* **WHAT THE TASK ASKS**:
Reproduce exactly the lines below from the one containing "abbrev outTrack (n : Nat) : Nat := 3 * n + 1" through the one containing "0.125 rpm. -/", including both, and nothing else.

[Saved entries]

**********

-- ==== Sys2Proof/Machine/RegMap.lean ====
section
/-!
DEFINITION. The register map (R9 to R12, R637 to R639): the address of every register and the place of every field,
under the spec's own names, and the table of rows from which a register's reset word and its fields' access codes are
read. Each block's names and rows follow the register tables of that block's chapter; the reset words agree with
17_register_index.md. The two CE_PAGE rows give the reset word of every page word; what a write of a page word does is
said in Machine/Ce.lean (R113, R641). Each block's registers lie in its own register block (R24); SYS_ID and SYS_STEP read
what every part of step B0 reads (R5, R6).
-/

namespace Sys2Proof.Machine

/-- The access codes of R11. -/
inductive Access where
  | ro | rw | rws | w1c | wo
deriving DecidableEq, Repr

/-- The place of one field: the address of its register and its highest and lowest bit. -/
structure Fld where
  addr : Nat
  hi : Nat
  lo : Nat
deriving DecidableEq, Repr

/-- The bits of a field and its access code. -/
structure FieldRow where
  hi : Nat
  lo : Nat
  acc : Access
deriving DecidableEq, Repr

/-- A field of `n` flags that a written 1 clears one by one (R11). -/
def bitRows (n : Nat) : List FieldRow := (List.range n).map fun k => ⟨k, k, .w1c⟩

/-- One row of the register map: first address, strides and counts of its instances (greatest stride first), reset
word (R638) and the fields that a write can act on. Bits of no listed field are RO. -/
structure RegRow where
  name : String
  base : Nat
  dims : List (Nat × Nat)
  reset : Nat
  fields : List FieldRow
deriving DecidableEq, Repr


/-! ### SYS registers -/

abbrev SYS_ID : Nat := 0x0
abbrev SYS_ID_ID : Fld := ⟨SYS_ID, 31, 0⟩
abbrev SYS_STEP : Nat := 0x4
abbrev SYS_STEP_STEP : Fld := ⟨SYS_STEP, 7, 0⟩
abbrev SYS_MODE : Nat := 0x8
abbrev SYS_MODE_CAUSE : Fld := ⟨SYS_MODE, 11, 8⟩
abbrev SYS_MODE_PREV : Fld := ⟨SYS_MODE, 7, 4⟩
abbrev SYS_MODE_MODE : Fld := ⟨SYS_MODE, 3, 0⟩
abbrev SYS_MODE_REQ : Nat := 0xC
abbrev SYS_MODE_REQ_TARGET : Fld := ⟨SYS_MODE_REQ, 3, 0⟩
abbrev SYS_MODE_RES : Nat := 0x10
abbrev SYS_MODE_RES_SUP_SEQ : Fld := ⟨SYS_MODE_RES, 31, 24⟩
abbrev SYS_MODE_RES_COND : Fld := ⟨SYS_MODE_RES, 23, 16⟩
abbrev SYS_MODE_RES_TARGET : Fld := ⟨SYS_MODE_RES, 15, 12⟩
abbrev SYS_MODE_RES_RESULT : Fld := ⟨SYS_MODE_RES, 11, 8⟩
abbrev SYS_MODE_RES_SEQ : Fld := ⟨SYS_MODE_RES, 7, 0⟩
abbrev SYS_STAT : Nat := 0x14
abbrev SYS_STAT_REBUILT : Fld := ⟨SYS_STAT, 20, 16⟩
abbrev SYS_STAT_BOOT_WAIT : Fld := ⟨SYS_STAT, 15, 12⟩
abbrev SYS_STAT_DRAIN_DONE : Fld := ⟨SYS_STAT, 10, 10⟩
abbrev SYS_STAT_ACT_PENDING : Fld := ⟨SYS_STAT, 9, 9⟩
abbrev SYS_STAT_D2D_UP : Fld := ⟨SYS_STAT, 8, 8⟩
abbrev SYS_STAT_LINK_B : Fld := ⟨SYS_STAT, 7, 7⟩
abbrev SYS_STAT_LINK_A : Fld := ⟨SYS_STAT, 6, 6⟩
abbrev SYS_STAT_CAL_STN_1 : Fld := ⟨SYS_STAT, 5, 5⟩
abbrev SYS_STAT_CAL_STN_0 : Fld := ⟨SYS_STAT, 4, 4⟩
abbrev SYS_STAT_TENANTS : Fld := ⟨SYS_STAT, 3, 3⟩
abbrev SYS_STAT_DOMAIN_MAP : Fld := ⟨SYS_STAT, 2, 2⟩
abbrev SYS_STAT_DOMAIN_KEY : Fld := ⟨SYS_STAT, 1, 1⟩
abbrev SYS_STAT_RECOVERING : Fld := ⟨SYS_STAT, 0, 0⟩
abbrev SYS_RST_CAUSE : Nat := 0x18
abbrev SYS_RST_CAUSE_UPDATE : Fld := ⟨SYS_RST_CAUSE, 5, 5⟩
abbrev SYS_RST_CAUSE_BROWNOUT : Fld := ⟨SYS_RST_CAUSE, 4, 4⟩
abbrev SYS_RST_CAUSE_WDOG : Fld := ⟨SYS_RST_CAUSE, 3, 3⟩
abbrev SYS_RST_CAUSE_SOFT : Fld := ⟨SYS_RST_CAUSE, 2, 2⟩
abbrev SYS_RST_CAUSE_PIN : Fld := ⟨SYS_RST_CAUSE, 1, 1⟩
abbrev SYS_RST_CAUSE_POR : Fld := ⟨SYS_RST_CAUSE, 0, 0⟩
abbrev SYS_RST : Nat := 0x1C
abbrev SYS_RST_KEY : Fld := ⟨SYS_RST, 31, 16⟩
abbrev SYS_RST_DEV_RST : Fld := ⟨SYS_RST, 0, 0⟩
abbrev SYS_D2D_CNT : Nat := 0x20
abbrev SYS_D2D_CNT_REPLAY : Fld := ⟨SYS_D2D_CNT, 31, 16⟩
abbrev SYS_D2D_CNT_CRC_ERR : Fld := ⟨SYS_D2D_CNT, 15, 0⟩
abbrev SYS_SCRATCH : Nat := 0x24
abbrev SYS_SCRATCH_VALUE : Fld := ⟨SYS_SCRATCH, 31, 0⟩

def rowsSYS0 : List RegRow := [
  ⟨"SYS_ID", 0x0, [], 0x4D482404, []⟩,
  ⟨"SYS_STEP", 0x4, [], 0xB0, []⟩,
  ⟨"SYS_MODE", 0x8, [], 0x1, []⟩,
  ⟨"SYS_MODE_REQ", 0xC, [], 0x0, [⟨3, 0, .wo⟩]⟩,
  ⟨"SYS_MODE_RES", 0x10, [], 0x0, []⟩,
  ⟨"SYS_STAT", 0x14, [], 0x0, []⟩,
  ⟨"SYS_RST_CAUSE", 0x18, [], 0x0, [⟨5, 5, .w1c⟩, ⟨4, 4, .w1c⟩, ⟨3, 3, .w1c⟩, ⟨2, 2, .w1c⟩, ⟨1, 1, .w1c⟩, ⟨0, 0, .w1c⟩]⟩,
  ⟨"SYS_RST", 0x1C, [], 0x0, [⟨31, 16, .wo⟩, ⟨0, 0, .wo⟩]⟩,
  ⟨"SYS_D2D_CNT", 0x20, [], 0x0, [⟨31, 16, .w1c⟩, ⟨15, 0, .w1c⟩]⟩,
  ⟨"SYS_SCRATCH", 0x24, [], 0x0, [⟨31, 0, .rw⟩]⟩]
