-- ==== Sys2Proof/Machine/Geometry.lean ====
section
/-!
DEFINITION. The geometry of a Sprinsel layer: zones, turns, frames and areas, and where the bits of a turn's data stream lie
(04_channel_and_media.md: R163 to R171).
-/

namespace Sys2Proof.Machine

open Sys2Proof

/-- F_z and the first frame of each zone (Table: Sprinsel zones). -/
def zoneTable : List (Nat × Nat) :=
  [(48, 0), (53, 424992), (58, 894254), (63, 1407786), (68, 1965588), (73, 2567660), (78, 3214002), (83, 3904614),
   (88, 4639496), (92, 5418648), (97, 6233216), (102, 7092054), (107, 7995162), (112, 8942540), (117, 9934188),
   (122, 10970106)]

/-- N_z, the channel bits of a field interval in each zone (Table: Sprinsel zones). -/
def intervalBits : List Nat :=
  [1099, 1197, 1294, 1392, 1489, 1586, 1684, 1781, 1879, 1976, 2073, 2171, 2268, 2366, 2463, 2560]

def intervalOf (z : Nat) : Nat := (intervalBits[z]?).getD 0

def framesPerTurn (z : Nat) : Nat := ((zoneTable[z]?).getD (48, 0)).1

/-- The first frame FF_z of a zone. -/
def zoneFirst (z : Nat) : Nat := ((zoneTable[z]?).getD (48, 0)).2

/-- The last turn of the recording band (R163). -/
abbrev lastTurn : Nat := 141666

/-- The zone of a turn: 8,854 turns each, three more in zone 15 (R166). -/
def zoneOfTurn (t : Nat) : Nat := min 15 (t / 8854)

/-- The zone of a frame number. -/
def zoneOf (frame : Nat) : Nat := (zoneTable.filter fun e => decide (e.2 ≤ frame)).length - 1

/-- The turn of a frame number (R169). -/
def turnOf (frame : Nat) : Nat :=
  let z := zoneOf frame
  8854 * z + (frame - zoneFirst z) / framesPerTurn z

/-- The number of frame `j` of turn `t` (R169). -/
def frameNumber (t j : Nat) : Nat := zoneFirst (zoneOfTurn t) + (t - 8854 * zoneOfTurn t) * framesPerTurn (zoneOfTurn t) + j

/-- The place of a frame in its turn (R169). -/
def frameInTurn (f : Nat) : Nat := (f - zoneFirst (zoneOf f)) % framesPerTurn (zoneOf f)

/-- The radius of a turn's start in 10 nm, where the turn lies in the band (R163). -/
def radiusOf (t : Nat) : Option Nat := if t ≤ lastTurn then some (2400000 + 24 * t) else none

/-- The channel clock of a zone in Hz at a speed in rpm (R166): 2,880 intervals of N_z bits a revolution. -/
def channelClock (z rpm : Nat) : Nat := 48 * rpm * intervalOf z

/-- Data channel bits of a turn of zone `z`: intervals 4 to 2,851, without the 160 bits of each field (R164, R167). -/
def streamBits (z : Nat) : Nat := 2848 * (intervalOf z - 160)

/-- The field interval and the channel bit in it of data-stream position `p` of a turn of zone `z`: positions count the bits
after those of the servo field from interval 4 on, and none lies beyond interval 2,851 (R164, R167, R168). -/
def streamPlace (z p : Nat) : Option (Nat × Nat) :=
  let n := intervalOf z - 160
  if p < streamBits z then some (4 + p / n, 160 + p % n) else none

/-- What stands at a data-stream position of a turn: a bit of a frame, or a bit of the runout that ends the turn, the
pattern 0b1000 repeated (R168). -/
inductive StreamBit where
  | frame (j i : Nat)
  | runout (bit : Bool)
deriving DecidableEq, Repr

def streamBit (z p : Nat) : Option StreamBit :=
  if streamBits z ≤ p then none
  else if p / 55616 < framesPerTurn z then some (.frame (p / 55616) (p % 55616))
  else some (.runout ((p - 55616 * framesPerTurn z) % 4 == 0))

/-- The areas of a layer by frame number (R170). -/
inductive Area where
  | powerCal | control | index | user | leadOut
deriving DecidableEq, Repr

def areaOf (f : Nat) : Area :=
  if f < 49152 then .powerCal else if f < 49536 then .control else if f < 196608 then .index
  else if f < 12035044 then .user else .leadOut

/-- Frames of a layer, and the extents it holds with no rewritten frame, aborted extent or relocated block (R169, R171). -/
abbrev layerFrames : Nat := 12050660
abbrev layerExtents : Nat := 9922

/-- A spot's skew lies within 4 field intervals of its spot 0 (R165). -/
def skewOk (intervals : Int) : Bool := decide (-4 ≤ intervals) && decide (intervals ≤ 4)

end Sys2Proof.Machine
end

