-- ==== Sys2Proof/Machine/PuOps.lean ====
section
/-!
DEFINITION. The pickups: states, lasers, write gate and inhibit, the sequences of the OPU and its work at a tick boundary
(03_optical_servo.md).
DEDUCED (notes/assumptions/24.md, unsafe): Pickup sequences: layer jump ends on the current turn, a seek may start from TRACKING or FOCUSED, a wrong layer on the last attempt reports OUTCOME 4 and re-acquires.
-/

namespace Sys2Proof.Machine

open Sys2Proof

/-- The states of a pickup (OPU_STAT.STATE). -/
abbrev puOff : Nat := 0
abbrev puParked : Nat := 1
abbrev puAcqFocus : Nat := 2
abbrev puFocused : Nat := 3
abbrev puAcqTrack : Nat := 4
abbrev puTracking : Nat := 5
abbrev puLayerJump : Nat := 6
abbrev puSeek : Nat := 7
abbrev puReacq : Nat := 8
abbrev puUnusable : Nat := 9

/-- What the OPU of a pickup keeps beside its registers. -/
def State.puOf (s : State) (n : Nat) : PuSt := (s.pu[n]?).getD {}

def State.setPu (s : State) (n : Nat) (k : PuSt) : State := { s with pu := s.pu.setIfInBounds n k }

def State.modPu (s : State) (n : Nat) (f : PuSt → PuSt) : State := s.setPu n (f (s.puOf n))

def State.puState (s : State) (n : Nat) : Nat := s.get (OPU_STAT_STATE n)

/-- A fault of the OPU of pickup `n`. -/
def State.puFault (s : State) (n kind arg : Nat) : State := s.raise (0x010 + n) kind arg

/-- Output IDs of a pickup's roles (R117). -/
abbrev outFocus (n : Nat) : Nat := 3 * n
abbrev outTrack (n : Nat) : Nat := 3 * n + 1
abbrev outTilt (n : Nat) : Nat := 3 * n + 2
abbrev outRead (n : Nat) : Nat := 0x18 + n
abbrev outSa (n : Nat) : Nat := 0x20 + n

/-- Encoder speed of station `st` in 0.125 rpm. -/
def State.speedOf (s : State) (st : Nat) : Nat := s.get (SPN_SPEED_MEAS st)

/-- The lasers allowed by state and speed (R136): the read laser in ACQ_FOCUS to REACQ at 4,000 rpm or more, the write
laser in TRACKING in write mode within 0.5% of 5,400 rpm. -/
def State.lasers (s : State) (n : Nat) : State :=
  let st := s.puState n
  let v := s.speedOf (n / 2)
  (s.setFlag (OPU_LASER_STAT_RD_ON n) (decide (puAcqFocus ≤ st ∧ st ≤ puReacq ∧ 32000 ≤ v))).setFlag
    (OPU_LASER_STAT_WR_ON n)
    (decide (st = puTracking ∧ s.flag (OPU_STAT_WRITE_MODE n) = true ∧ 42984 ≤ v ∧ v ≤ 43416))

/-- The pickup reads in single-spot mode (R202). -/
def State.singleMode (s : State) (n : Nat) : Bool := s.flag (CHN_SPOT_CTL_SINGLE (4 * n))

/-- The previous-turn decisions of a pickup become invalid: at a layer jump, a seek, a skipped spiral jump and the start of a read
(R189). -/
def State.prevLost (s : State) (n : Nat) : State :=
  { s with chn := { s.chn with prev := s.chn.prev.setIfInBounds n [] } }

/-- The write gate drops at a tick boundary or on entry to a state; a frame in progress is marked for rewrite (R154). -/
def State.dropGate (s : State) (n : Nat) : State :=
  (s.when (s.flag (OPU_STAT_GATE n)) fun t => t.modPu n fun k => { k with rewriteMark := true, dropAt := s.tick }).set (OPU_STAT_GATE n) 0

/-- Supervision and holds that a sequence asserts toward the focus and tracking slots are released. -/
def State.releaseSlots (s : State) (n : Nat) : State :=
  (s.withOut (outFocus n) fun k => { k with seqMask := false }).withOut (outTrack n) fun k =>
    { k with seqMask := false, seqHold := false, seqSp := 0 }

/-- OPU_LAYER.CUR takes a layer (R119): ON_LAYER clears and no spot has read a valid field of it yet. -/
def State.setCur (s : State) (n layer : Nat) : State :=
  (((((s.set (OPU_LAYER_CUR n) layer).set (OPU_STAT_ON_LAYER n) 0).set (OPU_SPOT_POS_VALID n 0) 0).set
    (OPU_SPOT_POS_VALID n 1) 0).set (OPU_SPOT_POS_VALID n 2) 0).set (OPU_SPOT_POS_VALID n 3) 0

/-- OPU_LAYER.SA takes a layer; a change of it clears SA_READY (R120, R121). -/
def State.setSa (s : State) (n layer : Nat) : State :=
  if s.get (OPU_LAYER_SA n) = layer then s
  else ((s.set (OPU_LAYER_SA n) layer).set (OPU_STAT_SA_READY n) 0).modPu n fun k => { k with saSince := none }

/-- The running sequence ends: a commanded one reports its result; what it asserted is released, and of a change of mode that has not
taken effect the sled's armed ratio too (R133). -/
def State.endOp (s : State) (n result : Nat) : State :=
  let s1 := s.when ((s.puOf n).byCmd && s.get (OPU_CMD_STAT_RESULT n) == resRunning) fun t =>
    t.set (OPU_CMD_STAT_RESULT n) result
  let s2 := s1.when (s.puOf n).modeNext.isSome fun t => t.set (AX_GEAR_AT_ARM n) 0
  (s2.releaseSlots n).modPu n fun k =>
    { k with op := none, byCmd := false, captured := false, confirmed := false, thenJump := none, acqJump := false, spTo := 0, spAt := 0, spV := 0, gatesClosed := false, tries := 0, seeks := 0, sledWait := false, modeNext := none, localFails := 0, full := false, peaks := 0 }

/-- What entry to PARKED, OFF or UNUSABLE does (R137); at PARKED, CUR becomes 0 (R119). -/
def State.puRest (s : State) (n st : Nat) : State :=
  let s1 := (s.dropGate n).set (OPU_STAT_STATE n) st
  let s2 := (((s1.clearOut (outFocus n)).clearOut (outTrack n)).clearOut (outTilt n)).clearOut (outRead n)
  let s3 := (((s2.set (OPU_STAT_WRITE_READY n) 0).set (OPU_STAT_ON_LAYER n) 0).set (OPU_STAT_HOLD n) 0).sledPark n
  (s3.when (decide (st = puParked)) fun t => t.setCur n 0).lasers n

/-- The pickup becomes UNUSABLE. -/
def State.puFail (s : State) (n : Nat) : State := (s.endOp n resFailed).puRest n puUnusable

/-- A pickup not UNUSABLE goes to OFF (R134). -/
def State.puTurnOff (s : State) (n : Nat) : State :=
  if s.puState n = puUnusable then s else (s.endOp n resAborted).puRest n puOff

/-- A pickup not UNUSABLE and not OFF parks. -/
def State.puPark (s : State) (n result : Nat) : State :=
  if s.puState n = puUnusable ∨ s.puState n = puOff then s else (s.endOp n result).puRest n puParked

**********

* **SOLUTION TO THIS TASK**:
abbrev outTrack (n : Nat) : Nat := 3 * n + 1
abbrev outTilt (n : Nat) : Nat := 3 * n + 2
abbrev outRead (n : Nat) : Nat := 0x18 + n
abbrev outSa (n : Nat) : Nat := 0x20 + n

/-- Encoder speed of station `st` in 0.125 rpm. -/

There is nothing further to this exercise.